Pre-conference publication | 22 Apr 2020

Spatial variation of three-dimensional deformation: a case study in the north-eastern Beijing plain, China

Spatial variation of three-dimensional deformation: a case study in the north-eastern Beijing plain, China
Jiahui Zhou, Lin Zhu, Huili Gong, Huijun Li, Liping Zheng, Rui Cheng, and Hanrui Sun Jiahui Zhou et al.
• Laboratory Cultivation Base of Environment Process and Digital Simulation, Capital Normal University, Beijing, China

Correspondence: Lin Zhu (hi-zhulin@163.com)

Abstract

Land subsidence is a serious geo-hazard in Beijing Plain, which has threatened the safety of the operation of the metropolis. This study focuses on the land subsidence in the Chaobai River alluvial fan, where is the main groundwater supply region. The vertical and the East-West deformation from June 2015 to December 2017 was derived based on the SAR imaging geometry deduction. Then, the spatial variation characteristics of the deformation were analysed and the relations with the impact factors were carried out. Results show that the nugget effect (i.e., random to total spatial variance ratio) values of the vertical and the East-West deformation at regional scale were 13 % and 49 %, respectively. This indicates that the distribution of the vertical deformation is dominated by regional influencing factors, while both regional and local-scale impact factors are important for the distribution of the East–West deformation. In the southern part of the study area, the extraction of groundwater is the dominant factor affecting the spatial distribution of the vertical displacement, while the dominant factor of East-West deformation is not obvious. This study can enrich the understanding of land subsidence distribution and will help us better understand the causes of land subsidence.

1 Introduction

Groundwater is an important source of urban water supply for Beijing, which had a population of 21.71 million in 2017. With the development of urbanization, the demand for water resources become larger. Long-term of over-exploitation groundwater induced significant subsidence since 1950s.

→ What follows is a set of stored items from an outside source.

/-! ### The laws of the reservation -/

/-- Settles O33. (a) and (c) are what a completed load-reserved and store-conditional leave as the reservation. For (b) the
load-reserved leaves `x[rs1]` both as the address and as the reservation, so the first store-conditional matches and clears it, and
the second fails; none of them changes the parameters that could stop the next. -/
theorem reservationLaws : Obligations.ReservationLaws := by
  unfold Obligations.ReservationLaws
  intro s rd rd2 rd3 rs1 rs2 aq rl
  refine ⟨?reserves, ?succeedsOnce, ?failureKeeps⟩
  case reserves =>
    rintro t (h | h)
    · exact loadReserved_resv ((exec_lrW ..).symm.trans h)
    · exact loadReserved_resv ((exec_lrD ..).symm.trans h)
  case succeedsOnce =>
    intro lr hlr sc hsc again hagain hfree hfree2 hfree3 ha hrd _
    obtain ⟨n, hn, ext, hexecLr⟩ := exec_loadReserved_of_mem hlr
    obtain ⟨m, hm, hexecSc⟩ := exec_storeConditional_of_mem hsc
    obtain ⟨_, _, hexecAgain⟩ := exec_storeConditional_of_mem hagain
    obtain ⟨t, hst, ht⟩ := reserves_loadReserved (hexecLr s) hfree (ha.of_le hn)
    have haddr : t.getX rs1 = s.getX rs1 := ht.others rs1 hrd
    have hmatch : t.resv = some (t.getX rs1) := by rw [ht.resv, haddr]
    have hadmits : t.Admits (t.getX rs1).toNat m := by rw [haddr]; exact (ha.of_le hm).of_cfg_eq ht.cfg_eq
    obtain ⟨u, htu, hu⟩ := conditionallyStores_storeConditional (hexecSc t) (hfree2.of_cfg_eq ht.cfg_eq) hmatch hadmits
    have hcleared : u.resv ≠ some (u.getX rs1) := by simp [hu.resv]
    obtain ⟨v, huv, hv⟩ := yields_storeConditional (hexecAgain u) (hfree3.of_cfg_eq (hu.cfg_eq.trans ht.cfg_eq)) hcleared
    exact ⟨t, u, v, hst, htu, huv, hu.dest, hv.dest, hv.bytes⟩
  case failureKeeps =>
    rintro t hm (h | h)
    · exact (storeConditional_resv ((exec_scW ..).symm.trans h)).trans (if_neg hm)
    · exact (storeConditional_resv ((exec_scD ..).symm.trans h)).trans (if_neg hm)

end Sys2Proof.Machine

/-! What a lookup answers, and what an instruction that was read from a word owes to the row it matched. -/

namespace Sys2Proof

/-! ### The lookup as a search -/

theorem findRow_eq_some_iff {xl : Xlen} {w : BitVec 32} {r : Row} : findRow xl w = some r ↔
    ∃ before after, registry xl = before ++ r :: after ∧ r.accepts w = true ∧ ∀ r' ∈ before, r'.accepts w = false := by
  rw [findRow, List.find?_eq_some_iff_append]
  constructor
  · rintro ⟨ha, before, after, he, hn⟩
    exact ⟨before, after, he, ha, by simpa using hn⟩
  · rintro ⟨before, after, he, ha, hn⟩
    exact ⟨ha, before, after, he, by simpa using hn⟩

theorem findRow_eq_none_iff {xl : Xlen} {w : BitVec 32} :
    findRow xl w = none ↔ ∀ r ∈ registry xl, r.accepts w = false := by
  simp [findRow]

theorem mem_rows_of_mem_registry {xl : Xlen} {r : Row} (h : r ∈ registry xl) : r ∈ rows := List.mem_of_mem_filter h

/-! ### The decoder by its row -/

@[simp] theorem fieldsOf_op (op : Op) (w : BitVec 32) : (fieldsOf op w).op = op := by
  cases op <;> rfl

/-- What is read from a word are the fields of a row of the registry that accepts the word presented to it. -/
theorem exists_row_of_decodeWord {xl : Xlen} {w : BitVec 32} {i : Instr} (h : decodeWord xl w = some i) :
    ∃ r ∈ registry xl, r.accepts (instrWord w) = true ∧ i = fieldsOf r.op (instrWord w) := by
  rw [decodeWord, describe, Option.map_map, Option.map_eq_some_iff] at h
  obtain ⟨r, hr, rfl⟩ := h
  obtain ⟨before, after, he, ha, -⟩ := findRow_eq_some_iff.mp hr
  exact ⟨r, by simp [he], ha, rfl⟩

theorem decodeWord_eq_none_iff {xl : Xlen} {w : BitVec 32} :
    decodeWord xl w = none ↔ ∀ r ∈ registry xl, r.accepts (instrWord w) = false := by
  rw [decodeWord, describe, Option.map_map, Option.map_eq_none_iff, findRow_eq_none_iff]

/-! ### The bits that give the length -/

theorem bits_eq_of_accepts {r : Row} {w : BitVec 32} {lo len : Nat} (hm : bits r.mask lo len = BitVec.allOnes len)
    (ha : r.accepts w = true) : bits w lo len = bits r.want lo len := by
  by_contra hne
  simp [not_accepts_of_field lo len hm hne] at ha

/-- The two low bits of the word presented to the registry are those of the fetched word. -/
theorem instrWord_low (w : BitVec 32) : bits (instrWord w) 0 2 = bits w 0 2 := by
  unfold instrWord
  split
  · rfl
  · apply BitVec.eq_of_getLsbD_eq
    intro i hi
    have h16 : i < 16 := by omega
    have h32 : i < 32 := by omega
    simp [bits, hi, h16, h32]

theorem widthOf_eq_of_low {w v : BitVec 32} (h : bits w 0 2 = bits v 0 2) : widthOf w = widthOf v := by
  simp [widthOf, isWide, h]

/-- Every row cares about the two low bits, and they give the length of its instruction (R80). -/
theorem rows_low : ∀ r ∈ rows, bits r.mask 0 2 = 3 ∧ r.op.width = widthOf r.want := by decide +kernel

/-- Every row of a 32-bit instruction cares about the five low bits and wants them not all 1 (R80). -/
theorem rows_low_of_wide : ∀ r ∈ rows, bits r.want 0 2 = 3 → bits r.mask 0 5 = 31 ∧ bits r.want 0 5 ≠ 31 := by
  decide +kernel

/-- An instruction is as long as the fetched word says (R131). -/
theorem width_of_decodeWord {xl : Xlen} {w : BitVec 32} {i : Instr} (h : decodeWord xl w = some i) : i.width = widthOf w := by
  obtain ⟨r, hr, ha, rfl⟩ := exists_row_of_decodeWord h
  obtain ⟨hmask, hwidth⟩ := rows_low r (mem_rows_of_mem_registry hr)
  calc (fieldsOf r.op (instrWord w)).width
      = r.op.width := by rw [Instr.width, fieldsOf_op]
    _ = widthOf r.want := hwidth
    _ = widthOf w := widthOf_eq_of_low ((bits_eq_of_accepts hmask ha).symm.trans (instrWord_low w))

theorem low_of_low_five {w : BitVec 32} (h : bits w 0 5 = 31) : bits w 0 2 = 3 := by
  have := congrArg (fun x : BitVec 5 => x.extractLsb' 0 2) h
  simpa [bits, BitVec.extractLsb'_extractLsb'_of_le] using this

/-- No row accepts a word that would mark an encoding longer than 32 bits. -/
theorem not_accepts_of_long {r : Row} (hr : r ∈ rows) {w : BitVec 32} (h : bits w 0 5 = 31) : r.accepts w = false := by
  by_cases hwide : bits r.want 0 2 = 3
  · obtain ⟨hmask, hwant⟩ := rows_low_of_wide r hr hwide
    exact not_accepts_of_field 0 5 hmask (by rw [h]; exact hwant.symm)
  · exact not_accepts_of_field 0 2 (rows_low r hr).1 (by rw [low_of_low_five h]; exact Ne.symm hwide)

/-- Settles O6: the length is that of the row matched, whose low bits are the word's; a word that marks a longer encoding differs from
each row in the low five bits, or in the low two where the row is 16 bits long. -/
theorem widthByLowBits : Obligations.WidthByLowBits := by
  unfold Obligations.WidthByLowBits
  intro xl w
  refine ⟨fun i h => ?length, fun h => ?miss⟩
  case length =>
    rw [width_of_decodeWord h]
    simp [widthOf, isWide, bits]
  case miss =>
    rw [decodeWord_eq_none_iff, instrWord_of_wide (low_of_low_five h)]
    exact fun r hr => not_accepts_of_long (mem_rows_of_mem_registry hr) h

/-! ### The matcher and the order of the registry -/

/-- No matcher of the registry wants a bit it does not care about (R97). -/
theorem rows_want_within_mask : ∀ r ∈ rows, r.want &&& ~~~r.mask = 0 := by decide +kernel

/-- Settles O4: the matcher by `accepts_iff`, the wanted patterns row by row. -/
theorem bitMatcher : Obligations.BitMatcher := by
  unfold Obligations.BitMatcher
  exact ⟨accepts_iff, rows_want_within_mask⟩

/-- Settles O5: the lookup is a search of the registry from its front. -/
theorem firstMatchLookup : Obligations.FirstMatchLookup := by
  unfold Obligations.FirstMatchLookup
  exact fun _ _ => ⟨fun _ => findRow_eq_some_iff, findRow_eq_none_iff⟩

end Sys2Proof

/-! What the prologue and the epilogue of a step change, and a step that misses. -/

namespace Sys2Proof.Machine

/-! ### Prologue and epilogue -/

/-- The prologue sets the pending advance and may count draws (R132). -/
theorem State.prologue_eq (s : State) : s.prologue = { s with adv := s.prologue.adv, draws := s.prologue.draws } := by
  unfold State.prologue
  rw [s.noteDraws_eq]
  rfl

/-- A fetch inside the buffer draws nothing. -/
theorem State.prologue_draws_of_inside {s : State} (h : s.pc.toNat + 4 ≤ s.cfg.memSize) : s.prologue.draws = s.draws := by
  rw [State.prologue, State.setAdv_draws, s.noteDraws_of_inside h]

theorem State.setAdv_zero (s : State) : s.setAdv 0 = { s with adv := 0 } := by
  rw [State.setAdv, narrow_zero s.bits_le]

/-- With no pending advance the epilogue leaves `pc`, and so the state, as it was (R136). -/
theorem State.epilogue_of_adv_zero {s : State} (ha : s.adv = 0) (hp : s.Fits s.pc) : s.epilogue = s := by
  have hsum : s.pc + s.adv = s.pc := by simp [ha]
  rw [State.epilogue, State.setPc, hsum, narrow_of_lt s.bits_le hp]

/-! ### A decode miss -/

/-- The epilogue after a miss changes nothing: what is left of the step is the prologue with the advance taken back (R142). -/
theorem State.epilogue_of_miss {s : State} (hp : s.Fits s.pc) :
    (s.prologue.setAdv 0).epilogue = { s with adv := 0, draws := s.prologue.draws } := by
  have hstall : (s.prologue.setAdv 0).epilogue = s.prologue.setAdv 0 :=
    State.epilogue_of_adv_zero (narrow_zero s.prologue.bits_le) (by simpa [State.Fits] using hp)
  rw [hstall, State.setAdv_zero, s.prologue_eq]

For the land subsidence geohazard in Beijing, many researchers have studied the formation mechanism over the last few years and qualitative description of the spatial distribution characteristics of land subsidence (Gong et al., 2009; Ng et al., 2012; Zhu et al., 2015; Chen et al., 2016, 2017). Researches have shown that groundwater level, the geology background including the thickness of the compressible layer and aquifer structure have a strong relationship with the land subsidence. Guo et al. (2019) worked on the temporal mutation of land subsidence through the Mann–Kendall method, which is a nonparametric statistical method to evaluate the trend changes of time series. She found that about 50 % of the grids mutated in 2015, the main reason is the implement of the “South-to-North Water Transfer Middle Line” project, which diverted 703 million cubic meters of water to Beijing from 2014 to 2015. Currently, the spatial distribution of land subsidence is described from the qualitative perspective. There is less study on quantitative description of land subsidence distribution, which is the base for land subsidence control and early warning.

The paper aims to quantitatively describe the spatial variation characteristics of the deformation in vertical and horizontal directions by geographical semi-variogram analysis and explore the correlations between land subsidence and its impact factors including the thickness of compressible layers and the change of the groundwater level in confined aquifers using statistical methods. The upper and middle of Chaobai alluvial fan, where the location of the first large emergency groundwater resource region (EGRR) for Beijing Municipal, is taken as a case study. This study can enrich the understanding of land subsidence distribution and can provide scientific evidence for land subsidence prevention and control.

2 Description of study area

The study area is the upper–middle part of Chaobai River alluvial fan in the north-eastern Beijing plain (40–4030 N, 11630–117 E), with a total area of 1350 km2 (Fig. 1). The mean elevation is about 35 m above the sea level, with an average slope equal to 2.1 %. The mean annual precipitation is 517 mm from 2000 to 2010 and 80 % of the total annual precipitation concentrated from June to September.

Figure 1Location of the study area. Background image of the optical remotely sensed image from © Google Earth.

3 Data Set and Methodologies

3.1 Data Set

In this study, Sentinel-1 satellite data of different LOS (line of sight) directions were selected, including a total of 50 ascending data from December 2014 to December 2017, and a total of 22 descending data from June 2015 to January 2018. The incident angles of ascending and descending data are 33.6 and 33.9, and the orbit azimuth angles are 346.4 and 193.5, respectively.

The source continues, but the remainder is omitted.